- _TASK OBJECTIVE_: Two lines mark the range in the entries below: the one holding "u.mgmt.log = s.mgmt.log" and the one holding "(s.mgmt.evB.length < 64". Set down those two and all lines between them, exactly.

** Opening INPUT MATERIAL block **

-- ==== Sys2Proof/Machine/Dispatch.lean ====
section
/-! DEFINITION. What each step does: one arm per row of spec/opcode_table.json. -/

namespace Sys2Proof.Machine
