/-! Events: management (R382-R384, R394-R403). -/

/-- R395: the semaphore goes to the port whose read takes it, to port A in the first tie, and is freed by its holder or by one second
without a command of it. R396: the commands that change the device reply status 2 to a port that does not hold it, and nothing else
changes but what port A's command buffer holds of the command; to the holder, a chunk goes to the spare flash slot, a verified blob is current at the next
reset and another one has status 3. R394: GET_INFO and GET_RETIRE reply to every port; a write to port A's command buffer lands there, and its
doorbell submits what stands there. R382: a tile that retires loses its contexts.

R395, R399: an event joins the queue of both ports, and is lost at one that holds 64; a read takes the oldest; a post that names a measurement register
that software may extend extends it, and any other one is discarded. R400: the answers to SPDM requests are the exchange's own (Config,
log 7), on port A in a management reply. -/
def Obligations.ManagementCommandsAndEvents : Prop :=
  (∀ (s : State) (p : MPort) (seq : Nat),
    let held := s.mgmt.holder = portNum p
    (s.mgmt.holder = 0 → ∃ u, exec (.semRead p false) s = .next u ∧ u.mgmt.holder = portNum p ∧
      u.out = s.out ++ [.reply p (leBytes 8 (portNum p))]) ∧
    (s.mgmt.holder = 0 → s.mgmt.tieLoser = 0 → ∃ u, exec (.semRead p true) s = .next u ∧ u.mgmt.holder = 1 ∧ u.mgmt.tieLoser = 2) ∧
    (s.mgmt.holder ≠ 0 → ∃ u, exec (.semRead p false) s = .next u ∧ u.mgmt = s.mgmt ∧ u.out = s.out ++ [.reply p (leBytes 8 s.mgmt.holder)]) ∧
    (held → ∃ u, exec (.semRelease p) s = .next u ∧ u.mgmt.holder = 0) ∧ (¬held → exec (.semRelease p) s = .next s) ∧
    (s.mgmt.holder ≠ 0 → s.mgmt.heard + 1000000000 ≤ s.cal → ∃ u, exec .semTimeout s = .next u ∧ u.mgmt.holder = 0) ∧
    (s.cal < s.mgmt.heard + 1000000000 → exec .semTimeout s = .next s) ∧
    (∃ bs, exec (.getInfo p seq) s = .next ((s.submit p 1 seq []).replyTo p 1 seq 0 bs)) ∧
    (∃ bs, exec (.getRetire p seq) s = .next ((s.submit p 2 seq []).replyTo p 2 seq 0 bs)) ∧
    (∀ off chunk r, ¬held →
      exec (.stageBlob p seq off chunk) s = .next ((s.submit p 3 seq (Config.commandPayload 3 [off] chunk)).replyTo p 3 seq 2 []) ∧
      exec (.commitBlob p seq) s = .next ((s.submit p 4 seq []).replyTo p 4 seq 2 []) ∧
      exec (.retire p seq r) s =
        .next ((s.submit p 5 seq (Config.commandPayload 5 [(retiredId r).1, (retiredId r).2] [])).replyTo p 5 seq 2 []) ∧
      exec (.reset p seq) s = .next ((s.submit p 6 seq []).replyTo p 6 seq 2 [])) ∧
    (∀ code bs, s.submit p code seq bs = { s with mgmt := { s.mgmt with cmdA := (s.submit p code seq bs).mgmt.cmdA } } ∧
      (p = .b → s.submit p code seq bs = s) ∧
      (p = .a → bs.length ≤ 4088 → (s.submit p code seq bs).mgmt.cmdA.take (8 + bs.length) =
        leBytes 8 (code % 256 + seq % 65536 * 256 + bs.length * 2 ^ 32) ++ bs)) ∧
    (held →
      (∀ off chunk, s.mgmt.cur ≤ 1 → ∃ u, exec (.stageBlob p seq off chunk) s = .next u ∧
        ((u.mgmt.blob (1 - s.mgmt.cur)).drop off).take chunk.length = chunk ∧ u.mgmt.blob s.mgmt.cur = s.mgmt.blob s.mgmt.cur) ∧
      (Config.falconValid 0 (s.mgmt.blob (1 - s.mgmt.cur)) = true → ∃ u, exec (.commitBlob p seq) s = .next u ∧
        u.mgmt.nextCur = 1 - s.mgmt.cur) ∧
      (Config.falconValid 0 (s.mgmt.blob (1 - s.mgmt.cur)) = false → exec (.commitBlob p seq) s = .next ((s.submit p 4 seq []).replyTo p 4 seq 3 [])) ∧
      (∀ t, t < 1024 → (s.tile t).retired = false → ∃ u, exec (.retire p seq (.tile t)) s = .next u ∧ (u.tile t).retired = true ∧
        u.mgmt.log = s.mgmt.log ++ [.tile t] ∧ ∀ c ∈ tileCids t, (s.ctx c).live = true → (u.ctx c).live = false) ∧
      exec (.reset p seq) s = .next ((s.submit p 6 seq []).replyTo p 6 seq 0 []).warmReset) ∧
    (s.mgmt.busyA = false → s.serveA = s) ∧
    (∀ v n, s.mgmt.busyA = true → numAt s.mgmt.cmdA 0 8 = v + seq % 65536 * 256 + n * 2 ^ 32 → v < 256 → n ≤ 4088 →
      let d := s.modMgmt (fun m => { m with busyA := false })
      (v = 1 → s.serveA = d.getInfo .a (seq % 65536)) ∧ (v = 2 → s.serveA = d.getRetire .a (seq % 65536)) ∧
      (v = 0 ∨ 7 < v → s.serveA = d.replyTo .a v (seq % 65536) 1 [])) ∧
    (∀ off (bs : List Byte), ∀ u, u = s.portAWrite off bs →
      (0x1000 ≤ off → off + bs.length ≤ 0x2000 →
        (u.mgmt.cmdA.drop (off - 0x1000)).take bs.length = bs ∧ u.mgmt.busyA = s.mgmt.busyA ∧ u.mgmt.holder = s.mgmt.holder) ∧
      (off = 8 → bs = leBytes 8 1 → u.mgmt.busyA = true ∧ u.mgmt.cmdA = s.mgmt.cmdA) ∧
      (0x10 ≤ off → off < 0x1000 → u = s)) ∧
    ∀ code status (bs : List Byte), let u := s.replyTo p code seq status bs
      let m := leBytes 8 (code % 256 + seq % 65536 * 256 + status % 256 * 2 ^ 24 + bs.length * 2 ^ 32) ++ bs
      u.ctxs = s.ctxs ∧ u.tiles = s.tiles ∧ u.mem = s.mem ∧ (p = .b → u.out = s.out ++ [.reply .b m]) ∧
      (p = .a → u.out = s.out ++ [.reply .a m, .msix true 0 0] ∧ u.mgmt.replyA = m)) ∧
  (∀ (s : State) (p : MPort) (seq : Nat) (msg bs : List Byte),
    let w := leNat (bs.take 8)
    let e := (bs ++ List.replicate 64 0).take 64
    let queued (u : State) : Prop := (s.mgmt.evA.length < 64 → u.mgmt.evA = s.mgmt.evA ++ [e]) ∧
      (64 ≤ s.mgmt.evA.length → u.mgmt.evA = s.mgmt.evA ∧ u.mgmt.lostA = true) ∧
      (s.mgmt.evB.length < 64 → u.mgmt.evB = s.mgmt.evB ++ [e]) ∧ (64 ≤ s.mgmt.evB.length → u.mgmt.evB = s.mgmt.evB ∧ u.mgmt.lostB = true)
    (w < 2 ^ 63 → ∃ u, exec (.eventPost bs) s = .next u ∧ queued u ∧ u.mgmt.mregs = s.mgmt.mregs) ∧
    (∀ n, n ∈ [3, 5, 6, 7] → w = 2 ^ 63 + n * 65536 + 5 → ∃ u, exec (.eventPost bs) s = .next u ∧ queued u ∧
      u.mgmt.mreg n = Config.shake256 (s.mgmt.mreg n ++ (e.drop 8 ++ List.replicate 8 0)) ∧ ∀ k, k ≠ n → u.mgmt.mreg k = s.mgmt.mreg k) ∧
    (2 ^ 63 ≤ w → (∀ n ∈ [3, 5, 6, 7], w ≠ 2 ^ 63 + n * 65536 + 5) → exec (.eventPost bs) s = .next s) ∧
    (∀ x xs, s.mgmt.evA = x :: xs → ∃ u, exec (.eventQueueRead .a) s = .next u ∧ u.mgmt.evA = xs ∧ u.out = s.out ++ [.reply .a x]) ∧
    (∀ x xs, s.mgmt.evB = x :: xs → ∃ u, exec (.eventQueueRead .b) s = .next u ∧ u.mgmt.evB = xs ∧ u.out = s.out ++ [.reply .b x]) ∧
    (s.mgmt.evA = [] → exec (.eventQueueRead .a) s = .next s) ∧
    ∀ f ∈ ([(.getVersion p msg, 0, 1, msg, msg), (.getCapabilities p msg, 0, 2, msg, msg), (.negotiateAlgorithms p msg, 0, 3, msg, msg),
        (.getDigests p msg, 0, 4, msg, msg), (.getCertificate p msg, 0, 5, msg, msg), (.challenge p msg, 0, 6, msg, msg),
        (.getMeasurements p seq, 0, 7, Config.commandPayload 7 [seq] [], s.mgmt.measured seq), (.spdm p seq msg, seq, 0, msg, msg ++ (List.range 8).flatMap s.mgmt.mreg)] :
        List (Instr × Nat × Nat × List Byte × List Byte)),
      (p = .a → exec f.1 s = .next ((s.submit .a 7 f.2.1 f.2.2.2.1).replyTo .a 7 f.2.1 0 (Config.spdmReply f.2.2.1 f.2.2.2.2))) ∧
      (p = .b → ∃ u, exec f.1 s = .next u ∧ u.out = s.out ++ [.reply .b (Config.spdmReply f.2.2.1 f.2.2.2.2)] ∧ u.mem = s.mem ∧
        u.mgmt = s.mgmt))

** Closing INPUT MATERIAL block **
** Opening INPUT MATERIAL block **

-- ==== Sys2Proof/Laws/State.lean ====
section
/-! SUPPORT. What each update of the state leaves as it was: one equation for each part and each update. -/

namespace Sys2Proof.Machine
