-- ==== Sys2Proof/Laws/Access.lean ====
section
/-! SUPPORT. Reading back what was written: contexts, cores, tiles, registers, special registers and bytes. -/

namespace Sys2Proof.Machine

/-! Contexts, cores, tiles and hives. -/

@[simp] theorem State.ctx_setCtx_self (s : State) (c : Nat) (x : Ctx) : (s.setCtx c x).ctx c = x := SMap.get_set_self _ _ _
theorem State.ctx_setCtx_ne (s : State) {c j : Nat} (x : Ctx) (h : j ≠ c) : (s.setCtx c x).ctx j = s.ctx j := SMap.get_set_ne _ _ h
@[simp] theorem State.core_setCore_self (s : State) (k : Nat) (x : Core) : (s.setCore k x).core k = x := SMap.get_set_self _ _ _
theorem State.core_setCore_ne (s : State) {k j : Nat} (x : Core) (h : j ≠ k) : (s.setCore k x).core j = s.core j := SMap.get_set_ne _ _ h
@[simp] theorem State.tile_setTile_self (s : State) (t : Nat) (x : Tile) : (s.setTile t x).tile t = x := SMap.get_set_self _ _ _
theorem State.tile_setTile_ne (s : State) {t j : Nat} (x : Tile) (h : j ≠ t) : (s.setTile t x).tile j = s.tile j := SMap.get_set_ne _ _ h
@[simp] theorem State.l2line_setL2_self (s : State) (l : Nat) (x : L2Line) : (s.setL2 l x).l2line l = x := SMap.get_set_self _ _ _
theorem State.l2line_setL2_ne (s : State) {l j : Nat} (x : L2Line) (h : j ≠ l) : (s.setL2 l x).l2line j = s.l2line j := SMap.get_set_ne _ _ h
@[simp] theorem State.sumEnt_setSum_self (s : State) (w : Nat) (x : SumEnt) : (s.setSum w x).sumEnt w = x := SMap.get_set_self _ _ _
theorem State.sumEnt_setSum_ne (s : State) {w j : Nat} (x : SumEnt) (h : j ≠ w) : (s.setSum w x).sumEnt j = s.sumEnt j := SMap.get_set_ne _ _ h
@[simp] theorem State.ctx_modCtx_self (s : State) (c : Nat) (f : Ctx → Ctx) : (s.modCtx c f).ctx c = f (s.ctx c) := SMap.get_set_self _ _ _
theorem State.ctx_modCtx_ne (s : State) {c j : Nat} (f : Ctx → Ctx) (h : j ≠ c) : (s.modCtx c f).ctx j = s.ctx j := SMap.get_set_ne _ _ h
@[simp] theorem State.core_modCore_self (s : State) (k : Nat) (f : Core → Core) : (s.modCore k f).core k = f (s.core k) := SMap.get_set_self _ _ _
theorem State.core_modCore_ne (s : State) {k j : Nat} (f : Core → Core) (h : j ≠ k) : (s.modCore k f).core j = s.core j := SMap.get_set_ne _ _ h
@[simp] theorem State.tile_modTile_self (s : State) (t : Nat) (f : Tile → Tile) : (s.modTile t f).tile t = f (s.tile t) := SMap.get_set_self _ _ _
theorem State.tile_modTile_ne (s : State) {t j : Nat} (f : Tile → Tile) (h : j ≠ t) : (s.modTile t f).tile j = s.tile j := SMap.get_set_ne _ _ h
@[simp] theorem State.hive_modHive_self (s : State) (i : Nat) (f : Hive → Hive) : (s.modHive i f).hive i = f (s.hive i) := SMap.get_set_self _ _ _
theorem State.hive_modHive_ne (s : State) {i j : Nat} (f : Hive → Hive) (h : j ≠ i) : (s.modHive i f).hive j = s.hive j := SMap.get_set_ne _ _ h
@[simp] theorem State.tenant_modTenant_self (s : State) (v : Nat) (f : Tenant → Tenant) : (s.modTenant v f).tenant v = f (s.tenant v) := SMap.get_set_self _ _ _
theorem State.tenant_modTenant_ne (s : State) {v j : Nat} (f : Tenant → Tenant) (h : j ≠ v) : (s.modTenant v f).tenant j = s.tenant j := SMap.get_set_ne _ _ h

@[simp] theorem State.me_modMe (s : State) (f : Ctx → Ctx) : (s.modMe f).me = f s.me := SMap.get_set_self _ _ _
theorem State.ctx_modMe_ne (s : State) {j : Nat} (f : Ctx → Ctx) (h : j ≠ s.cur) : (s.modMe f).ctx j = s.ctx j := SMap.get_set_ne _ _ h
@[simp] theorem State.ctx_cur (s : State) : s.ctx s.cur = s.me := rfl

** Closing INPUT MATERIAL block **
** Opening INPUT MATERIAL block **

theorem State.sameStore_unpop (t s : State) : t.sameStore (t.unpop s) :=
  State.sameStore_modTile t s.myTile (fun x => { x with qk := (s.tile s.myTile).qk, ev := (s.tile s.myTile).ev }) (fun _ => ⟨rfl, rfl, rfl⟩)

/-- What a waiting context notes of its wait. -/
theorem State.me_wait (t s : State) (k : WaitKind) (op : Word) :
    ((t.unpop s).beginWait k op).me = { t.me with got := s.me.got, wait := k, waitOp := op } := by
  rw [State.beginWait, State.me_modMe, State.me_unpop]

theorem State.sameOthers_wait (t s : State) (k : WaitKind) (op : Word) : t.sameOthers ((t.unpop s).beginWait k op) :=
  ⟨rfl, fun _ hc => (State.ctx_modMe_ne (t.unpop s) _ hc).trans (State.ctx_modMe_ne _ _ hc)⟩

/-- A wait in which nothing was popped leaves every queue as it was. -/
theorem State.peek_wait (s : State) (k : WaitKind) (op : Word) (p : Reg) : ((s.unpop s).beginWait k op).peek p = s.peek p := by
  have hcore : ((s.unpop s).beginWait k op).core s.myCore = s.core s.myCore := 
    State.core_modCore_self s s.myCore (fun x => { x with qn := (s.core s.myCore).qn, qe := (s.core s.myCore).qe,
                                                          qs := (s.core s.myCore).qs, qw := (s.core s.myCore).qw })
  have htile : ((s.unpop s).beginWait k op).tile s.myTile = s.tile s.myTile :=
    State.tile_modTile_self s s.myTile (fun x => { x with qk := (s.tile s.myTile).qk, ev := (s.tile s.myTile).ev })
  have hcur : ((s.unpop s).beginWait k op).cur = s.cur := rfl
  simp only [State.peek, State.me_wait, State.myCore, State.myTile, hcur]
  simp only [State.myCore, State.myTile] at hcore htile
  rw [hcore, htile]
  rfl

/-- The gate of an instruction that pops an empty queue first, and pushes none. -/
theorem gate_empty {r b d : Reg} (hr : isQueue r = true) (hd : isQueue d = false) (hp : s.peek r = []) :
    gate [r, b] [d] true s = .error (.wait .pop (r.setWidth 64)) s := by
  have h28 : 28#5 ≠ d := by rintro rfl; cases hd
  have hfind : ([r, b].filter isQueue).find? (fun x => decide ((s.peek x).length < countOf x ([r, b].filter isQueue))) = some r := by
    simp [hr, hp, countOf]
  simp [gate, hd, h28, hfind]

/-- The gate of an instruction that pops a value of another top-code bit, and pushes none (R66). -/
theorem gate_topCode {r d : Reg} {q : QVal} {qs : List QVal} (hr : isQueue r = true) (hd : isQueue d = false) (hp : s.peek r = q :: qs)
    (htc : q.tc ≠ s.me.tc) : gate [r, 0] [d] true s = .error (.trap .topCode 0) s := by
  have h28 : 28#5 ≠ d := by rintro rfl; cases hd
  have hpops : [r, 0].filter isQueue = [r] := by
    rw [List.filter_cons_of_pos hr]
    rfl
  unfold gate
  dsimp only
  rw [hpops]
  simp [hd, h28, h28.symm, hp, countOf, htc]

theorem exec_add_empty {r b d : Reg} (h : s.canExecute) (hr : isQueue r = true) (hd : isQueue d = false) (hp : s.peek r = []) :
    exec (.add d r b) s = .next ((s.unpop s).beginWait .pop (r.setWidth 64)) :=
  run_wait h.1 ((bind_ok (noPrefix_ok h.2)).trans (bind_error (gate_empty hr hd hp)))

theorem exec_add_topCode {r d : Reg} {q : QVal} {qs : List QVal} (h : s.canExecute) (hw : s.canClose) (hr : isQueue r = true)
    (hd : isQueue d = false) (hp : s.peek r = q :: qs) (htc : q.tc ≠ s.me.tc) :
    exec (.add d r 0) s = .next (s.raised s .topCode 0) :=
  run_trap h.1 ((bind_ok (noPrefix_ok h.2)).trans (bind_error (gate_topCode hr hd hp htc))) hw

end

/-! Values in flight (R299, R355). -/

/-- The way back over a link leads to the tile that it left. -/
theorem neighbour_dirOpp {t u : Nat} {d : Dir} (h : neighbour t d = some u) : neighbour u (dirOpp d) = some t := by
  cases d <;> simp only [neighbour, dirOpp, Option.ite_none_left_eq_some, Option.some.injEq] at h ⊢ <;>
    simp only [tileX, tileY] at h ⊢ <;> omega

** Closing INPUT MATERIAL block **

- _RESULT OF THIS TASK_:
        u.mgmt.log = s.mgmt.log ++ [.tile t] ∧ ∀ c ∈ tileCids t, (s.ctx c).live = true → (u.ctx c).live = false) ∧
      exec (.reset p seq) s = .next ((s.submit p 6 seq []).replyTo p 6 seq 0 []).warmReset) ∧
    (s.mgmt.busyA = false → s.serveA = s) ∧
    (∀ v n, s.mgmt.busyA = true → numAt s.mgmt.cmdA 0 8 = v + seq % 65536 * 256 + n * 2 ^ 32 → v < 256 → n ≤ 4088 →
      let d := s.modMgmt (fun m => { m with busyA := false })
      (v = 1 → s.serveA = d.getInfo .a (seq % 65536)) ∧ (v = 2 → s.serveA = d.getRetire .a (seq % 65536)) ∧
      (v = 0 ∨ 7 < v → s.serveA = d.replyTo .a v (seq % 65536) 1 [])) ∧
    (∀ off (bs : List Byte), ∀ u, u = s.portAWrite off bs →
      (0x1000 ≤ off → off + bs.length ≤ 0x2000 →
        (u.mgmt.cmdA.drop (off - 0x1000)).take bs.length = bs ∧ u.mgmt.busyA = s.mgmt.busyA ∧ u.mgmt.holder = s.mgmt.holder) ∧
      (off = 8 → bs = leBytes 8 1 → u.mgmt.busyA = true ∧ u.mgmt.cmdA = s.mgmt.cmdA) ∧
      (0x10 ≤ off → off < 0x1000 → u = s)) ∧
    ∀ code status (bs : List Byte), let u := s.replyTo p code seq status bs
      let m := leBytes 8 (code % 256 + seq % 65536 * 256 + status % 256 * 2 ^ 24 + bs.length * 2 ^ 32) ++ bs
      u.ctxs = s.ctxs ∧ u.tiles = s.tiles ∧ u.mem = s.mem ∧ (p = .b → u.out = s.out ++ [.reply .b m]) ∧
      (p = .a → u.out = s.out ++ [.reply .a m, .msix true 0 0] ∧ u.mgmt.replyA = m)) ∧
  (∀ (s : State) (p : MPort) (seq : Nat) (msg bs : List Byte),
    let w := leNat (bs.take 8)
    let e := (bs ++ List.replicate 64 0).take 64
    let queued (u : State) : Prop := (s.mgmt.evA.length < 64 → u.mgmt.evA = s.mgmt.evA ++ [e]) ∧
      (64 ≤ s.mgmt.evA.length → u.mgmt.evA = s.mgmt.evA ∧ u.mgmt.lostA = true) ∧
      (s.mgmt.evB.length < 64 → u.mgmt.evB = s.mgmt.evB ++ [e]) ∧ (64 ≤ s.mgmt.evB.length → u.mgmt.evB = s.mgmt.evB ∧ u.mgmt.lostB = true)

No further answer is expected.